The downfall of this habit is that she does this before cooking so her taste is almost always affected. The dish is either too salty or too bland. But our taste buds have also adjusted to her cooking, so we never complain.

She used to chew mamâ with two other women in our barrio, Nay Fe and Lola Baro. But when they passed on, my mother became the only woman chewing mamâ in our sitio. In the past, even men in our barrio would chew mamâ. Nowadays, this aspect of our culture is dying. This is lamentable considering this culture of betel chewing can be traced back to ancient times. According to some studies, a human skeleton with blackened teeth, probably from betel chew, dated back to 2600 BC.

The frequency of mother’s chewing mamâ is apparent in the reddish soil at the balkon, where she would sit, chew, and spit every day. The stains are everywhere actually – on the window sills, in every nook and cranny of the house, in the restroom. We had overcome the feeling of disgust seeing these stains growing up.

It has become our own kind of normal. We have become so used to seeing the stains in between her teeth. They may be stained but they have given my mother a unique ability: her teeth are quite immune to sensitivity. She would eat green mangoes or kamias without twitching – the only one who could do that in the neighborhood.

Nevertheless, I tried to stop her addiction to mamâ once by hiding the bungahan. Mother became so furious. She left the house for two days without telling anyone where she, was so we had to do the cooking. And we realized it did not have the taste we were so used to.

My brother threw out the bungahan once out of annoyance, and my mother went ballistic and threw things out of the house, too. Mother becomes this petulant, sulky woman when her bungahan is touched, hidden, or thrown away. The bungahan to her is sacred and untouchable.
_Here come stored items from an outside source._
-- ==== Sys2Proof/Certificates/Slice0/Obligations.lean ====
section
/-! DEFINITION. The statements for the provers, in the order of OBLIGATIONS.json. -/

open Sys2Proof Sys2Proof.Machine

/-- Tladon's PLL lock, lock loss, EPOCH, its effect, the holdover limit and a change of the obeyed downlink. Where
Tladon is powered, obeys a downlink whose CDR is locked and has no PLL lock, TLADON_PLL_LOCK clears the tick
count, drops a pending epoch and sets PLL_LOCK and SRC; TLADON_PLL_LOCK_LOST with lock sets LOCK_LOST, drops a
pending epoch and shows the uplinks off; EPOCH from the obeyed downlink in CONFIGURED with J a multiple of 32
schedules J, and in another state sets EPOCH_REFUSED; EPOCH_TAKE_EFFECT of a due epoch adds J to the tick
count and to the epoch registers; HOLDOVER_LIMIT past its limit sets HOLD_EXIT and drops the lock; OBEY_CHANGE
makes the obeyed downlink the one the claims decide. Each completes, touches no other Tladon and no other part
of the state, and leaves every register it does not name. -/
def Obligations.TladonClockCommands : Prop :=
  (∀ p d s, (s.tladon p).obeyed = some d → (s.tladon p).powered = true → (s.tladon p).locked = false →
    ((s.tladon p).dl d).cdr = true →
    TlRuns (.tladonPllLock p) p s fun u =>
      u.count s.now = 0 ∧ u.epoch = none ∧ u.locked = true ∧ u.get TR.TIME_STATUS_SRC = b2n d ∧
        u.get TR.TIME_STATUS_EPOCH_COUNT = 0 ∧
        OnlyTlRegs [TR.TIME_STATUS_PLL_LOCK, TR.TIME_STATUS_CDR_LOCK, TR.TIME_STATUS_SRC, TR.TIME_STATUS_EPOCH_COUNT,
          TR.TIME_STATUS_HOLDOVER, TR.SAMP_REF_READY, TR.LINK_STATUS_UP_ACTIVE] (s.tladon p) u) ∧
  (∀ p s, (s.tladon p).locked = true →
    TlRuns (.tladonPllLockLost p) p s fun u =>
      u.get TR.TIME_STATUS_LOCK_LOST = 1 ∧ u.locked = false ∧ u.epoch = none ∧ u.get TR.LINK_STATUS_UP_ACTIVE = 0 ∧
        OnlyTlRegs [TR.TIME_STATUS_LOCK_LOST, TR.TIME_STATUS_PLL_LOCK, TR.TIME_STATUS_HOLDOVER,
          TR.LINK_STATUS_UP_ACTIVE, TR.SAMP_REF_READY] (s.tladon p) u) ∧
  (∀ p d j s, (s.tladon p).hears d = true → (s.tladon p).obeyed = some d → (s.tladon p).state = 2 → j % 32 = 0 →
    j < 2 ^ 42 →
    TlRuns (.epoch p d j) p s fun u =>
      u.epoch = some (j, s.now - 96 + 2048) ∧ OnlyTlRegs [TR.LINK_CMD_CNT_OBEYED] (s.tladon p) u) ∧
  (∀ p d j s, (s.tladon p).hears d = true → (s.tladon p).obeyed = some d → (s.tladon p).state ≠ 2 →
    TlRuns (.epoch p d j) p s fun u =>
      u.get TR.TIME_STATUS_EPOCH_REFUSED = 1 ∧
        OnlyTlRegs [TR.TIME_STATUS_EPOCH_REFUSED, TR.LINK_CMD_CNT_REFUSED] (s.tladon p) u) ∧
  (∀ p j due s, (s.tladon p).epoch = some (j, due) → due ≤ s.now →
    TlRuns (.epochTakeEffect p) p s fun u =>
      u.epoch = none ∧ u.count due = ((s.tladon p).count due + j) % 2 ^ 42 ∧
        u.get TR.TIME_STATUS_EPOCH_COUNT =
          ((s.tladon p).get TR.TIME_STATUS_EPOCH_COUNT + 1) % TR.TIME_STATUS_EPOCH_COUNT.size ∧
        u.get TR.TIME_EPOCH_J_LO_J_LO = j % 2 ^ 32) ∧
  (∀ p h s, (s.tladon p).holdAt = some h → h + (s.tladon p).holdLimit < s.now →
    TlRuns (.holdoverLimit p) p s fun u =>
      u.get TR.TIME_STATUS_HOLD_EXIT = 1 ∧ u.locked = false ∧ u.holdAt = none) ∧
  (∀ p phase s, (s.tladon p).markTie.claimed ≠ (s.tladon p).obeyed →
    TlRuns (.obeyChange p phase) p s fun u =>
      u.obeyed = (s.tladon p).markTie.claimed)
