/-- `boundary` changes at most: wr, eth. -/
theorem k_boundary (s : State) : Keeps 4194320 s (State.boundary s) := by
  unfold State.boundary
  repeat' first
    | with_reducible exact Keeps.refl _ _
    | with_reducible assumption
    | (extract_lets +onlyGivenNames x; refine Keeps.cut (m := 4194320) (s := s) (u := x) ?_ ?_; rotate_left; all_goals first | (intro _; clear_value x) | subst x)
    | (extract_lets +onlyGivenNames x; clear_value x)
    | with_reducible refine (k_takeTab ..).step (by decide) ?_
    | with_reducible refine (k_putActive ..).step (by decide) ?_
    | with_reducible refine (k_setEp ..).step (by decide) ?_
    | with_reducible refine (k_showEth ..).step (by decide) ?_
    | with_reducible refine (k_modEth ..).step (by decide) ?_
    | with_reducible refine Keeps.ite ?_ ?_
    | split

/-- `nextArea` changes at most: out, wr, sch, queues, cmp, eth, can. -/
theorem k_nextArea {s t : State} {a : Area} {b : Bool} (e : s.nextArea = some (a, b, t)) : Keeps 40009752 s t := by
  unfold State.nextArea at e
  extract_lets fromBack new at e
  have hb : ∀ a b t, fromBack = some (a, b, t) → Keeps 40009752 s t := by
    intro a b t h
    simp only [fromBack] at h
    split at h
    · cases h
      exact (k_modEth ..).weaken (by decide)
    · cases h
  have hn : ∀ a b t, new = some (a, b, t) → Keeps 40009752 s t := by
    intro a b t h
    simp only [new] at h
    split at h
    · split at h
      · rename_i k
        split at h
        · cases h
          refine (k_modCmp ..).step (by decide) ?_
          exact Keeps.ofThd k ((k_pop ..).weaken (by decide))
        · cases h
      · cases h
    · split at h
      · cases h
        exact (k_modCmp ..).weaken (by decide)
      · cases h
  clear_value fromBack new
  split at e
  · split at e
    · exact hb _ _ _ e
    · split at e
      · split at e
        · exact hn _ _ _ e
        · exact hb _ _ _ e
      · exact hb _ _ _ e
  · exact hn _ _ _ e

/-- `steer` changes at most: freeCnt, out, wr, sch, queues, cmp, eth, mems, can. -/
theorem k_steer (bad : Nat) (s : State) : Keeps 48398362 s (State.steer bad s) := by
  unfold State.steer
  repeat' first
    | with_reducible exact Keeps.refl _ _
    | with_reducible assumption
    | (extract_lets +onlyGivenNames x; refine Keeps.cut (m := 48398362) (s := s) (u := x) ?_ ?_; rotate_left; all_goals first | (intro _; clear_value x) | subst x)
    | (extract_lets +onlyGivenNames x; clear_value x)
    | with_reducible refine (k_boundary ..).step (by decide) ?_
    | with_reducible refine (k_showEth ..).step (by decide) ?_
    | with_reducible refine (k_modEth ..).step (by decide) ?_
    | with_reducible refine (k_offerPacket ..).step (by decide) ?_
    | with_reducible refine (k_unitStand ..).step (by decide) ?_
    | with_reducible refine (k_wadd ..).step (by decide) ?_
    | with_reducible refine (k_wset ..).step (by decide) ?_
    | with_reducible refine Keeps.ite ?_ ?_
    | with_reducible refine Keeps.foldl _ ?_ (fun _ _ _ => ?_)
    | split
    | with_reducible refine (k_nextArea (by assumption)).step (by decide) ?_
    | with_reducible dsimp only

/-- `dropPacket` changes at most: out, wr, sch, queues, can. -/
theorem k_dropPacket (n : Nat) (x1 : Nat) (s : State) : Keeps 33718296 s (State.dropPacket n x1 s) := by
  induction x1 generalizing s with
  | zero =>
    unfold State.dropPacket
    repeat' first
      | with_reducible exact Keeps.refl _ _
      | with_reducible assumption
      | with_reducible refine Keeps.ite ?_ ?_
      | split
      | with_reducible refine Keeps.ofThd (by assumption) ?_
      | with_reducible refine (k_pop ..).step (by decide) ?_
      | with_reducible dsimp only
  | succ fuel ih =>
    unfold State.dropPacket
    repeat' first
      | with_reducible exact Keeps.refl _ _
      | with_reducible assumption
      | with_reducible refine Keeps.ite ?_ ?_
      | split
      | with_reducible refine (ih ..).step (by decide) ?_
      | with_reducible refine Keeps.ofThd (by assumption) ?_
      | with_reducible refine (k_pop ..).step (by decide) ?_
      | with_reducible dsimp only

/-- `datagram` changes at most: out, wr, sch, queues, eth, can. -/
theorem k_datagram (k : Nat) (s : State) : Keeps 37912600 s (State.datagram k s) := by
  unfold State.datagram
  repeat' first
    | with_reducible exact Keeps.refl _ _
    | with_reducible assumption
    | (extract_lets +onlyGivenNames x; refine Keeps.cut (m := 37912600) (s := s) (u := x) ?_ ?_; rotate_left; all_goals first | (intro _; clear_value x) | subst x)
    | (extract_lets +onlyGivenNames x; clear_value x)
    | with_reducible refine (k_dropPacket ..).step (by decide) ?_
    | with_reducible refine (k_modEth ..).step (by decide) ?_
    | with_reducible refine (k_wadd ..).step (by decide) ?_
    | with_reducible refine (k_wset ..).step (by decide) ?_
    | with_reducible refine (k_emit ..).step (by decide) ?_
    | with_reducible refine Keeps.ite ?_ ?_
    | split

/-- `cancelAdd` changes at most: eth. -/
theorem k_cancelAdd (k : Nat) (s : State) : Keeps 4194304 s (State.cancelAdd k s) := by
  unfold State.cancelAdd
  repeat' first
    | with_reducible exact Keeps.refl _ _
    | with_reducible assumption
    | with_reducible refine (k_modEth ..).step (by decide) ?_
    | with_reducible refine Keeps.ite ?_ ?_
    | split

/-- `removePort` changes at most: wr, sch, queues, eth. -/
theorem k_removePort (k : Nat) (cause : Nat) (up : Bool) (s : State) : Keeps 4358160 s (State.removePort k cause up s) := by
  unfold State.removePort
  repeat' first
    | with_reducible exact Keeps.refl _ _
    | with_reducible assumption
    | (extract_lets +onlyGivenNames x; refine Keeps.cut (m := 4358160) (s := s) (u := x) ?_ ?_; rotate_left; all_goals first | (intro _; clear_value x) | subst x)
    | (extract_lets +onlyGivenNames x; clear_value x)
    | with_reducible refine (k_boundary ..).step (by decide) ?_
    | with_reducible refine (k_setEp ..).step (by decide) ?_
    | with_reducible refine (k_showEth ..).step (by decide) ?_
    | with_reducible refine (k_modEth ..).step (by decide) ?_
    | with_reducible refine (k_flush ..).step (by decide) ?_
    | with_reducible refine (k_wadd ..).step (by decide) ?_
    | with_reducible refine (k_wsets ..).step (by decide) ?_
    | with_reducible refine Keeps.ite ?_ ?_
    | with_reducible refine Keeps.foldl _ ?_ (fun _ _ _ => ?_)
    | split
    | with_reducible refine Keeps.upd_queues ?_ (by decide)

/-- `stateBound` changes at most: wr, eth. -/
theorem k_stateBound (p : Option Nat) (s : State) : Keeps 4194320 s (State.stateBound p s) := by
  unfold State.stateBound
  repeat' first
    | with_reducible exact Keeps.refl _ _
    | with_reducible assumption
    | (extract_lets +onlyGivenNames x; refine Keeps.cut (m := 4194320) (s := s) (u := x) ?_ ?_; rotate_left; all_goals first | (intro _; clear_value x) | subst x)
    | (extract_lets +onlyGivenNames x; clear_value x)
    | with_reducible refine (k_boundary ..).step (by decide) ?_
    | with_reducible refine (k_showEth ..).step (by decide) ?_
    | with_reducible refine (k_modEth ..).step (by decide) ?_
    | with_reducible refine (k_wset ..).step (by decide) ?_
    | with_reducible refine Keeps.ite ?_ ?_
    | split

/-- `refuseCmd` changes at most: wr. -/
theorem k_refuseCmd (s : State) : Keeps 16 s (State.refuseCmd s) := by
  unfold State.refuseCmd
  repeat' first
    | with_reducible exact Keeps.refl _ _
    | with_reducible assumption
    | with_reducible refine (k_wset ..).step (by decide) ?_

/-- `steerCmd` changes at most: wr, sch, queues, eth. -/
theorem k_steerCmd (op : Nat) (k : Nat) (s : State) : Keeps 4358160 s (State.steerCmd op k s) := by
  unfold State.steerCmd
  repeat' first
    | with_reducible exact Keeps.refl _ _
    | with_reducible assumption
    | with_reducible refine (k_refuseCmd ..).step (by decide) ?_
    | with_reducible refine (k_stateBound ..).step (by decide) ?_
    | with_reducible refine (k_removePort ..).step (by decide) ?_
    | with_reducible refine (k_cancelAdd ..).step (by decide) ?_
    | with_reducible refine (k_setEp ..).step (by decide) ?_
    | with_reducible refine Keeps.ite ?_ ?_
    | split

/-- `ethRun` changes at most: wr, eth. -/
theorem k_ethRun (s : State) : Keeps 4194320 s (State.ethRun s) := by
  unfold State.ethRun
  repeat' first
    | with_reducible exact Keeps.refl _ _
    | with_reducible assumption
    | (extract_lets +onlyGivenNames x; refine Keeps.cut (m := 4194320) (s := s) (u := x) ?_ ?_; rotate_left; all_goals first | (intro _; clear_value x) | subst x)
    | (extract_lets +onlyGivenNames x; clear_value x)
    | with_reducible refine (k_takeTab ..).step (by decide) ?_
    | with_reducible refine (k_setEp ..).step (by decide) ?_
    | with_reducible refine (k_showEth ..).step (by decide) ?_
    | with_reducible refine Keeps.foldl _ ?_ (fun _ _ _ => ?_)
    | with_reducible refine Keeps.upd_eth ?_ (by decide)

/-- `ethStop` changes at most: wr, eth. -/
theorem k_ethStop (s : State) : Keeps 4194320 s (State.ethStop s) := by
  unfold State.ethStop
  repeat' first
    | with_reducible exact Keeps.refl _ _
    | with_reducible assumption
    | (extract_lets +onlyGivenNames x; refine Keeps.cut (m := 4194320) (s := s) (u := x) ?_ ?_; rotate_left; all_goals first | (intro _; clear_value x) | subst x)
    | (extract_lets +onlyGivenNames x; clear_value x)
    | with_reducible refine (k_setEp ..).step (by decide) ?_
    | with_reducible refine (k_showEth ..).step (by decide) ?_
    | with_reducible refine (k_modEth ..).step (by decide) ?_
    | with_reducible refine (k_wadd ..).step (by decide) ?_
    | with_reducible refine (k_wset ..).step (by decide) ?_
    | with_reducible refine Keeps.ite ?_ ?_
    | with_reducible refine Keeps.foldl _ ?_ (fun _ _ _ => ?_)
    | split

/-- `sendResp` changes at most: out, eth. -/
theorem k_sendResp (k : Nat) (s : State) : Keeps 4194312 s (State.sendResp k s) := by
  unfold State.sendResp
  repeat' first
    | with_reducible exact Keeps.refl _ _
    | with_reducible assumption
    | (extract_lets +onlyGivenNames x; refine Keeps.cut (m := 4194312) (s := s) (u := x) ?_ ?_; rotate_left; all_goals first | (intro _; clear_value x) | subst x)
    | (extract_lets +onlyGivenNames x; clear_value x)
    | with_reducible refine (k_modEth ..).step (by decide) ?_
    | with_reducible refine (k_emit ..).step (by decide) ?_
    | with_reducible refine Keeps.foldl _ ?_ (fun _ _ _ => ?_)

/-- `respond` changes at most: out, wr, eth. -/
theorem k_respond (k : Nat) (f : List Nat) (s : State) : Keeps 4194328 s (State.respond k f s) := by
  unfold State.respond
  repeat' first
    | with_reducible exact Keeps.refl _ _
    | with_reducible assumption
    | with_reducible refine (k_modEth ..).step (by decide) ?_
    | with_reducible refine (k_wadd ..).step (by decide) ?_
    | with_reducible refine (k_emit ..).step (by decide) ?_
    | with_reducible refine Keeps.ite ?_ ?_
    | split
It is her most prized possession; she would misplace and forget the gold earrings I bought her for Christmas, or an essential condiment in the kitchen, but never her bungahan.
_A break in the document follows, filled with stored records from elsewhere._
-- ==== Sys2Proof/Laws/KeepsWnMbx.lean ====
section
/-! SUPPORT. What the operations of Machine/WnMbx.lean may change. -/

namespace Sys2Proof.Machine

open Sys2Proof

/-- `modMbx` changes at most: mbx. -/
theorem k_modMbx (f : Mbx → Mbx) (s : State) : Keeps 268435456 s (State.modMbx f s) := by
  unfold State.modMbx
  repeat' first
    | with_reducible exact Keeps.refl _ _
    | with_reducible assumption
    | with_reducible refine Keeps.upd_mbx ?_ (by decide)

/-- `mbxData` changes at most: wr, mbx. -/
theorem k_mbxData (agent : Nat) (m : Nat) (j : Nat) (v : Nat) (s : State) : Keeps 268435472 s (State.mbxData agent m j v s) := by
  unfold State.mbxData
  repeat' first
    | with_reducible exact Keeps.refl _ _
    | with_reducible assumption
    | with_reducible refine (k_modMbx ..).step (by decide) ?_
    | with_reducible refine (k_wset ..).step (by decide) ?_
    | with_reducible refine Keeps.ite ?_ ?_
    | split

/-- `mbxAck` changes at most: wr, mbx. -/
theorem k_mbxAck (m : Nat) (s : State) : Keeps 268435472 s (State.mbxAck m s) := by
  unfold State.mbxAck
  repeat' first
    | with_reducible exact Keeps.refl _ _
    | with_reducible assumption
    | with_reducible refine (k_modMbx ..).step (by decide) ?_
    | with_reducible refine (k_wsets ..).step (by decide) ?_
    | with_reducible refine Keeps.ite ?_ ?_
    | split

/-- `fwSend` changes at most: out, wr, pair, mbx. -/
theorem k_fwSend (m : Nat) (s : State) : Keeps 268959768 s (State.fwSend m s) := by
  unfold State.fwSend
  repeat' first
    | with_reducible exact Keeps.refl _ _
    | with_reducible assumption
    | (extract_lets +onlyGivenNames x; refine Keeps.cut (m := 268959768) (s := s) (u := x) ?_ ?_; rotate_left; all_goals first | (intro _; clear_value x) | subst x)
    | (extract_lets +onlyGivenNames x; clear_value x)
    | with_reducible refine (k_mbxAck ..).step (by decide) ?_
    | with_reducible refine (k_plSend ..).step (by decide) ?_
    | with_reducible refine Keeps.ite ?_ ?_
    | split

/-- `mbxSend` changes at most: out, wr, pair, mbx. -/
theorem k_mbxSend (agent : Nat) (m : Nat) (s : State) : Keeps 268959768 s (State.mbxSend agent m s) := by
  unfold State.mbxSend
  repeat' first
    | with_reducible exact Keeps.refl _ _
    | with_reducible assumption
    | (extract_lets +onlyGivenNames x; refine Keeps.cut (m := 268959768) (s := s) (u := x) ?_ ?_; rotate_left; all_goals first | (intro _; clear_value x) | subst x)
    | (extract_lets +onlyGivenNames x; clear_value x)
    | with_reducible refine (k_fwSend ..).step (by decide) ?_
    | with_reducible refine (k_wadd ..).step (by decide) ?_
    | with_reducible refine (k_wsets ..).step (by decide) ?_
    | with_reducible refine (k_wset ..).step (by decide) ?_
    | with_reducible refine Keeps.ite ?_ ?_
    | split

/-- `writeMbxCtrl` changes at most: out, wr, pair, mbx. -/
theorem k_writeMbxCtrl (agent : Nat) (m : Nat) (v : Nat) (s : State) : Keeps 268959768 s (State.writeMbxCtrl agent m v s) := by
  unfold State.writeMbxCtrl
  repeat' first
    | with_reducible exact Keeps.refl _ _
    | with_reducible assumption
    | (extract_lets +onlyGivenNames x; refine Keeps.cut (m := 268959768) (s := s) (u := x) ?_ ?_; rotate_left; all_goals first | (intro _; clear_value x) | subst x)
    | (extract_lets +onlyGivenNames x; clear_value x)
    | with_reducible refine (k_mbxSend ..).step (by decide) ?_
    | with_reducible refine (k_mbxAck ..).step (by decide) ?_
    | with_reducible refine Keeps.ite ?_ ?_
    | split

/-- `setOwner` changes at most: wr, mbx. -/
theorem k_setOwner (m : Nat) (v : Nat) (s : State) : Keeps 268435472 s (State.setOwner m v s) := by
  unfold State.setOwner
  repeat' first
    | with_reducible exact Keeps.refl _ _
    | with_reducible assumption
    | with_reducible refine (k_modMbx ..).step (by decide) ?_
    | with_reducible refine (k_wsets ..).step (by decide) ?_

/-- `lockLapse` changes at most: wr, mbx. -/
theorem k_lockLapse (m : Nat) (s : State) : Keeps 268435472 s (State.lockLapse m s) := by
  unfold State.lockLapse
  repeat' first
    | with_reducible exact Keeps.refl _ _
    | with_reducible assumption
    | with_reducible refine (k_setOwner ..).step (by decide) ?_
    | with_reducible refine (k_wadd ..).step (by decide) ?_
    | with_reducible refine (k_wset ..).step (by decide) ?_
    | with_reducible refine Keeps.ite ?_ ?_
    | split

/-- `lockRead` changes at most: wr, mbx. -/
theorem k_lockRead (agent : Nat) (m : Nat) (s : State) : Keeps 268435472 s (State.lockRead agent m s).2 := by
  unfold State.lockRead
  repeat' first
    | with_reducible exact Keeps.refl _ _
    | with_reducible assumption
    | (extract_lets +onlyGivenNames x; refine Keeps.cut (m := 268435472) (s := s) (u := x) ?_ ?_; rotate_left; all_goals first | (intro _; clear_value x) | subst x)
    | (extract_lets +onlyGivenNames x; clear_value x)
    | with_reducible refine (k_lockLapse ..).step (by decide) ?_
    | with_reducible refine (k_setOwner ..).step (by decide) ?_
    | with_reducible refine (k_modMbx ..).step (by decide) ?_
    | with_reducible refine Keeps.iteSnd ?_ ?_
    | split
    | with_reducible dsimp only

/-- `lockWrite` changes at most: wr, mbx. -/
theorem k_lockWrite (agent : Nat) (m : Nat) (v : Nat) (s : State) : Keeps 268435472 s (State.lockWrite agent m v s) := by
  unfold State.lockWrite
  repeat' first
    | with_reducible exact Keeps.refl _ _
    | with_reducible assumption
    | (extract_lets +onlyGivenNames x; refine Keeps.cut (m := 268435472) (s := s) (u := x) ?_ ?_; rotate_left; all_goals first | (intro _; clear_value x) | subst x)
    | (extract_lets +onlyGivenNames x; clear_value x)
    | with_reducible refine (k_lockLapse ..).step (by decide) ?_
    | with_reducible refine (k_setOwner ..).step (by decide) ?_
    | with_reducible refine (k_wsets ..).step (by decide) ?_
    | with_reducible refine (k_wset ..).step (by decide) ?_
    | with_reducible refine Keeps.ite ?_ ?_
    | split

/-- `lockForce` changes at most: wr, mbx. -/
theorem k_lockForce (agent : Nat) (m : Nat) (s : State) : Keeps 268435472 s (State.lockForce agent m s) := by
  unfold State.lockForce
  repeat' first
    | with_reducible exact Keeps.refl _ _
    | with_reducible assumption
    | (extract_lets +onlyGivenNames x; refine Keeps.cut (m := 268435472) (s := s) (u := x) ?_ ?_; rotate_left; all_goals first | (intro _; clear_value x) | subst x)
    | (extract_lets +onlyGivenNames x; clear_value x)
    | with_reducible refine (k_lockLapse ..).step (by decide) ?_
    | with_reducible refine (k_setOwner ..).step (by decide) ?_
    | with_reducible refine (k_wset ..).step (by decide) ?_
    | with_reducible refine Keeps.ite ?_ ?_
    | split

/-- `writeLkcfg` changes at most: wr, mbx. -/
theorem k_writeLkcfg (agent : Nat) (m : Nat) (v : Nat) (s : State) : Keeps 268435472 s (State.writeLkcfg agent m v s) := by
  unfold State.writeLkcfg
  repeat' first
    | with_reducible exact Keeps.refl _ _
    | with_reducible assumption
    | (extract_lets +onlyGivenNames x; refine Keeps.cut (m := 268435472) (s := s) (u := x) ?_ ?_; rotate_left; all_goals first | (intro _; clear_value x) | subst x)
    | (extract_lets +onlyGivenNames x; clear_value x)
    | with_reducible refine (k_lockForce ..).step (by decide) ?_
    | with_reducible refine (k_wset ..).step (by decide) ?_
    | with_reducible refine Keeps.ite ?_ ?_
    | split

/-- `loftRelease` changes at most: wr. -/
theorem k_loftRelease (s : State) : Keeps 16 s (State.loftRelease s) := by
  unfold State.loftRelease
  repeat' first
    | with_reducible exact Keeps.refl _ _
    | with_reducible assumption
    | with_reducible refine (k_wsets ..).step (by decide) ?_

/-- `showUart` changes at most: wr. -/
theorem k_showUart (s : State) : Keeps 16 s (State.showUart s) := by
  unfold State.showUart
  repeat' first
    | with_reducible exact Keeps.refl _ _
    | with_reducible assumption
    | (extract_lets +onlyGivenNames x; refine Keeps.cut (m := 16) (s := s) (u := x) ?_ ?_; rotate_left; all_goals first | (intro _; clear_value x) | subst x)
    | (extract_lets +onlyGivenNames x; clear_value x)
    | with_reducible refine (k_wsets ..).step (by decide) ?_

/-- `uartStart` changes at most: out, wr, mbx. -/
theorem k_uartStart (s : State) : Keeps 268435480 s (State.uartStart s) := by
  unfold State.uartStart
  repeat' first
    | with_reducible exact Keeps.refl _ _
    | with_reducible assumption
    | (extract_lets +onlyGivenNames x; refine Keeps.cut (m := 268435480) (s := s) (u := x) ?_ ?_; rotate_left; all_goals first | (intro _; clear_value x) | subst x)
    | (extract_lets +onlyGivenNames x; clear_value x)
    | with_reducible refine (k_showUart ..).step (by decide) ?_
    | with_reducible refine (k_modMbx ..).step (by decide) ?_
    | with_reducible refine (k_emitPin ..).step (by decide) ?_
    | with_reducible refine Keeps.ite ?_ ?_
    | split

/-- `uartWrite` changes at most: out, wr, mbx. -/
theorem k_uartWrite (c : Nat) (s : State) : Keeps 268435480 s (State.uartWrite c s) := by
  unfold State.uartWrite
  repeat' first
    | with_reducible exact Keeps.refl _ _
    | with_reducible assumption
    | with_reducible refine (k_uartStart ..).step (by decide) ?_
    | with_reducible refine (k_modMbx ..).step (by decide) ?_
    | with_reducible refine (k_wadd ..).step (by decide) ?_
    | with_reducible refine Keeps.ite ?_ ?_
    | split

/-- `uartSent` changes at most: out, wr, mbx. -/
theorem k_uartSent (s : State) : Keeps 268435480 s (State.uartSent s) := by
  unfold State.uartSent
  repeat' first
    | with_reducible exact Keeps.refl _ _
    | with_reducible assumption
    | with_reducible refine (k_uartStart ..).step (by decide) ?_
    | with_reducible refine (k_modMbx ..).step (by decide) ?_
    | with_reducible refine Keeps.ite ?_ ?_
    | split

/-- `uartEdge` changes at most: wr, mbx. -/
theorem k_uartEdge (sample : Bool) (s : State) : Keeps 268435472 s (State.uartEdge sample s) := by
  unfold State.uartEdge
  repeat' first
    | with_reducible exact Keeps.refl _ _
    | with_reducible assumption
    | with_reducible refine (k_modMbx ..).step (by decide) ?_
    | with_reducible refine (k_wset ..).step (by decide) ?_
    | with_reducible refine Keeps.ite ?_ ?_
    | split

/-- `uartChar` changes at most: wr, mbx. -/
theorem k_uartChar (data : Nat) (par : Bool) (stop : Bool) (s : State) : Keeps 268435472 s (State.uartChar data par stop s) := by
  unfold State.uartChar
  repeat' first
    | with_reducible exact Keeps.refl _ _
    | with_reducible assumption
    | (extract_lets +onlyGivenNames x; refine Keeps.cut (m := 268435472) (s := s) (u := x) ?_ ?_; rotate_left; all_goals first | (intro _; clear_value x) | subst x)
    | (extract_lets +onlyGivenNames x; clear_value x)
    | with_reducible refine (k_showUart ..).step (by decide) ?_
    | with_reducible refine (k_modMbx ..).step (by decide) ?_
    | with_reducible refine (k_wcountIf ..).step (by decide) ?_
    | with_reducible refine (k_wadd ..).step (by decide) ?_
    | with_reducible refine (k_wset ..).step (by decide) ?_
    | with_reducible refine Keeps.ite ?_ ?_
    | split

/-- `uartRead` changes at most: wr, mbx. -/
theorem k_uartRead (s : State) : Keeps 268435472 s (State.uartRead s) := by
  unfold State.uartRead
  repeat' first
    | with_reducible exact Keeps.refl _ _
    | with_reducible assumption
    | (extract_lets +onlyGivenNames x; refine Keeps.cut (m := 268435472) (s := s) (u := x) ?_ ?_; rotate_left; all_goals first | (intro _; clear_value x) | subst x)
    | (extract_lets +onlyGivenNames x; clear_value x)
    | with_reducible refine (k_showUart ..).step (by decide) ?_
    | with_reducible refine (k_modMbx ..).step (by decide) ?_
    | with_reducible refine (k_wset ..).step (by decide) ?_

end Sys2Proof.Machine
end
I could sense my mother’s trepidation. It would be a few more days before the ECQ is lifted. And if general community quarantine is not implemented in Aklan, she will have to wait for another 15 days before she could go to the market. (READ: EXPLAINER: What happens under general community quarantine?)

The bungahan is almost empty. The only seller in the market, a senior citizen, is prohibited to go to the market to sell in this time of pandemic.

Chewing mamâ gives her serenity in these chaotic times. It’s as if she has all the time in the world when she chews mamâ. The chewy, smelly, reddish mixture of buyô, bunga, apog, and tabako seems to keep her senses awake.

Mother chewing her mamâ habitually at specific times of the day allays our fears and anxieties amid the uncertainty brought by this pandemic. My mother’s bungahan gives us a sense of normalcy in this scary time of COVID-19. Until this bungahan gets replenished soon, things won’t go back to normal. –

Jonell Segador Gregorio was a private school teacher for 7 years and a former communications trainer for a call center in Roxas City before joining Aklan State University as an instructor. He was also a campus journalism trainer, having coached students who went on to win in the National Schools Press Conference. At 35 years old, he is still a mama’s boy.